As I post the various parts please feel free to chime in with questions or tips.
Wow, nice work using multiple tools to find your problem, 2 questions, Are we looking at the exhaust temp with the flir? and with the NVH ( something i am very interested in ) where did you put the sensor to test for engine vibrations? I am familiar with use of the seat rail but have not had much success diagnosing engine vibrations with NVH. I put this down to not knowing where i should be
I could have measured the temperature with the Flir, I just used it to look at the cylinders relative to each other. The temp reading on the screenshot isn't anything of significance since I didn't move it onto the manifold. The NVH sensor was at the seat track.
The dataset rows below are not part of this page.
theorem witness_RankGroups :
    let s := ranks []
    let spec := fun w : Nat => w / 2 ^ 11 % 2 ^ 5 = 0 ∧ w / 2 ^ 20 = 0 ∧ w / 2 ^ 16 % 16 ≤ 9 ∧ w % 2 ^ 11 % 2 ^ (w / 2 ^ 16 % 16) = 0 ∧
      w % 2 ^ 11 + 2 ^ (w / 2 ^ 16 % 16) ≤ 1536
    let names := fun (w : Nat) (i : Nat) => w % 2 ^ 6 = i ∧ w / 2 ^ 6 % 4 = 0 ∧ w / 2 ^ 8 % 16 = 0 ∧
      w / 2 ^ 12 % 16 = (groupAt s 0 i).gen ∧ w / 2 ^ 16 = 0 ∧ (groupAt s 0 i).en = true
    let tree := fun (c : Nat) => c / 2 ^ 13 = 0 ∧ c % 4 ≠ 3 ∧ c / 4 % 16 < 9 ∧ (c / 4 % 16 = 5 → c / 64 % 128 % 2 = 1) ∧
      (6 ≤ c / 4 % 16 → c / 64 % 128 = 127)
    dieOf s.cur = 0 ∧ spec (s.rs 3).toNat ∧ spec 1535 ∧ ¬spec (s.rs 2).toNat ∧ ¬spec 1536 ∧ ¬spec 0xA0000 ∧
    (∀ i, i < 63 → (groupAt s 0 i).en = false) ∧ names (s.rs 1).toNat 63 ∧ (∀ i, i < 64 → ¬names (s.rs 7).toNat i) ∧
    (groupAt s 0 63).steps = [] ∧ (groupAt (ranks [rstep .armed]) 0 63).steps ≠ [] ∧ s.me.mid = .none ∧ 0 < (s.rs 5).toNat ∧
    (s.rs 5).toNat ≤ 256 ∧ (s.rs 4).toNat % 8 = 0 ∧ 256 < (s.rs 6).toNat ∧ (s.rs 6).toNat % 8 ≠ 0 ∧ (s.rs 0).toNat = 0 ∧
    (match loadWords s (s.rs 4).toNat 2 with | .ok (_, s1) => s1.cur == s.cur | .error _ => false) = true ∧
    tree (s.rs 8).toNat ∧ ¬tree (4 * 5 + 64 * 6) ∧ ¬tree 3 ∧ ¬tree (9 * 4) ∧ (s.rs 4).toNat % 64 = 0 ∧ (s.rs 9).toNat % 64 ≠ 0 ∧
    (match translate s s.cur .store .own (s.rs 4).toNat 64 0 with | .ok (p, _) => p.tide == false && p.loc == .vault vault0 | .error _ => false)
      = true ∧
    (ranks [] (.result 2)).me.mid = .result 2 ∧ (ranks [] .released).me.mid = .released ∧ s.me.node = none ∧
    (match rstepCheck (ranks [] .released) 1 (s.rs 1) (s.rs 4).toNat with
      | .ok (e, _, _, s1) => e == 63 && s1.cur == s.cur && decide ((groupAt s1 0 e).steps.length < 8) | .error _ => false) = true ∧
    (match rstepCheck (ranks (List.replicate 8 (rstep .armed)) .released) 1 (s.rs 1) (s.rs 4).toNat with
      | .ok (e, _, _, s1) => decide (8 ≤ (groupAt s1 0 e).steps.length) | .error _ => false) = true := by
  and_intros <;> decide +kernel

/-- Every group of D0 allocated; and a program on its way to one bank, fenced or not, with a context that waits for it. -/
def fullTable : State := (at_ 0 [(1, 0#64)]).modDie 0 fun d => { d with groups := (List.range 64).map fun e => (e, { en := true }) }
def copying (fenced : Bool) : State :=
  let s := ((ranks []).modCtx 0 fun c => { c with st := .stalled, mid := .waiting 322 }).modBank 1535 fun b => { b with fenced := fenced }
  s.modDie 0 fun d => { d with nloads := [{ cid := 0, group := 0xF03F, words := [1], first := 1534, size := 2 }] }

theorem witness_RankGroups_ends : (∀ i, i < 64 → (groupAt fullTable 0 i).en = true) ∧ fullTable.rs 1 = 0#64 ∧
    (∀ f, ∃ job, ((copying f).die (dieOf 0)).nloads = [job] ∧ job.cid = 0 ∧ ((copying f).ctx 0).mid = .waiting 322 ∧
      ((copying f).ctx 0).st = .stalled ∧ job.size = 2 ∧ ((copying f).bank (0 * 1536 + job.first + 1)).fenced = f ∧
      ((copying f).bank (0 * 1536 + job.first)).fenced = false ∧ (namedGroup (copying f) (dieOf 0) job.group).isSome = true ∧
      (namedGroup (State.modDie (copying f) 0 fun d => { d with groups := [] }) (dieOf 0) job.group).isNone = true) := by
  refine ⟨by decide +kernel, by decide +kernel, fun f => ⟨_, rfl, ?_⟩⟩
  cases f <;> decide +kernel

theorem witness_RankStatus :
    let s := ranks [rstep .publish]
    let w := (s.rs 1).toNat
    let x := groupAt s (dieOf s.cur) 63
    w % 2 ^ 6 = 63 ∧ w / 2 ^ 6 % 4 = 0 ∧ w / 2 ^ 8 % 16 = dieOf s.cur ∧ w / 2 ^ 12 % 16 = x.gen ∧ w / 2 ^ 16 = 0 ∧ x.en = true ∧
    (0#32).toNat ≤ 3 ∧ 3 < (4#32).toNat ∧ (match x.steps with | [] => false | st :: _ => st.phase == .publish) = true := by decide +kernel

/-- Group 63 with its step in a phase: its members hold its number as program, but for one that is fenced or holds another; the
first newt's next word is this. -/
def stepping (st : RStep) (w : Nat) (fenced other : Bool) : State :=
  let s := ranks [st]
  let s := s.modBank 1534 fun b => { b with progTag := some 0xF03F, prog := [(0, BitVec.ofNat 64 w)], newt := { pc := 0, halted := false, busy := [2, 9] },
                                            shadows := if st.phase = .publish then [(65535, { prow := 0, cells := [(1023, 1)] })] else [] }
  let s := s.modBank 1535 fun b => { b with progTag := some (if other then 0xE03F else 0xF03F), fenced := fenced, newt := { halted := true } }
  { s with time := 2048 }

/-- A word whose second move is guarded out as the statement has it. -/
def newtWordOf (lo : Nat) : Nat := lo + (0xFF * 2 ^ 13 + 2 ^ 12) * 2 ^ 32
/-- SHIFT by 1 of one row, and a flood's timeout of one unit. -/
def shiftBits : BitVec 512 := BitVec.ofNat 512 (1 + 2 ^ 20 + 2 ^ 80 + 65535 * 2 ^ 96 + 2 ^ 112)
It is hard to quantify what is a bad vibration, but 82 mg at the seat track is very significant and would definitely cause a complaint
Well my mind is blown! I never would have thought to use the parking sensor tool to get a sync. Finding a way to get a sync on a diesel is something I've struggled with for a long time. Thank you for the awesome post!
I can't take credit for thinking about it... I would never have thought about it either. Someone at Pico suggested to me it could work for such applications.
Dustin, contact Carlos at Aeswave or Scott at The Drivability Guys. aeswave.com driveabilityguys.com
Also, I have made a free app available at this link. And video tutorial here (very amateur video 🙂)
Wow, good stuff Matt. I also have not tried to use the parking sensor on that. I look forward to trying that out for sure. Whats your though about using a piezo element such as this : kr4.us/piezo-element… directly on the line itself. My friend Hans shared him using a few of those elements in various locations on the suspension of a vehicle connected to a DSO to help identify the
I would like to put one of those piezo's on a long stick, so that I can reach in tighter spots on lines or for noises. I have a whole bag of them. Just haven't got to it yet. It is a pain to clamp a piezo in tight spots. Most everything I work on is common rail and my wyze probe works well to sync quickly off of those.
Yes, that will work too. I have one somewhere in the shop, I will try to find it and post a picture. It is in a plastic housing and I soldered a banana jack to each wire to easily hook up a scope lead. I even had a rubber band set up that would strap around a fuel line.
Wow Matt! Thank you! I too love the piezo sensor idea.
Thanks! I will share some more research using this tool. Beyond just testing for a sync I have started relating fuel rail vibrations to fuel flow. I have a another case study that will demonstrate this on a truck. I see some great possibilities for GDI cars, especially since you cannot swap injectors easily.
Thought this might be a good spot to show a comparison of the Park assist sensor vs Wyze probe vs Clamp vs Piezo. I also use crank freq math and alternator speed for contribution and high pressure fuel rail sensors (vehicle equipped) to reason fuel injector/pump failures. I have no luck making sense of some of the high pressure sensor readings. I am still learning on others, but am able to make
Thanks! What is your favorite of the 3?
Probably the quickest would be the park assist sensor. So I believe that could be my "go to" for a cylinder ID.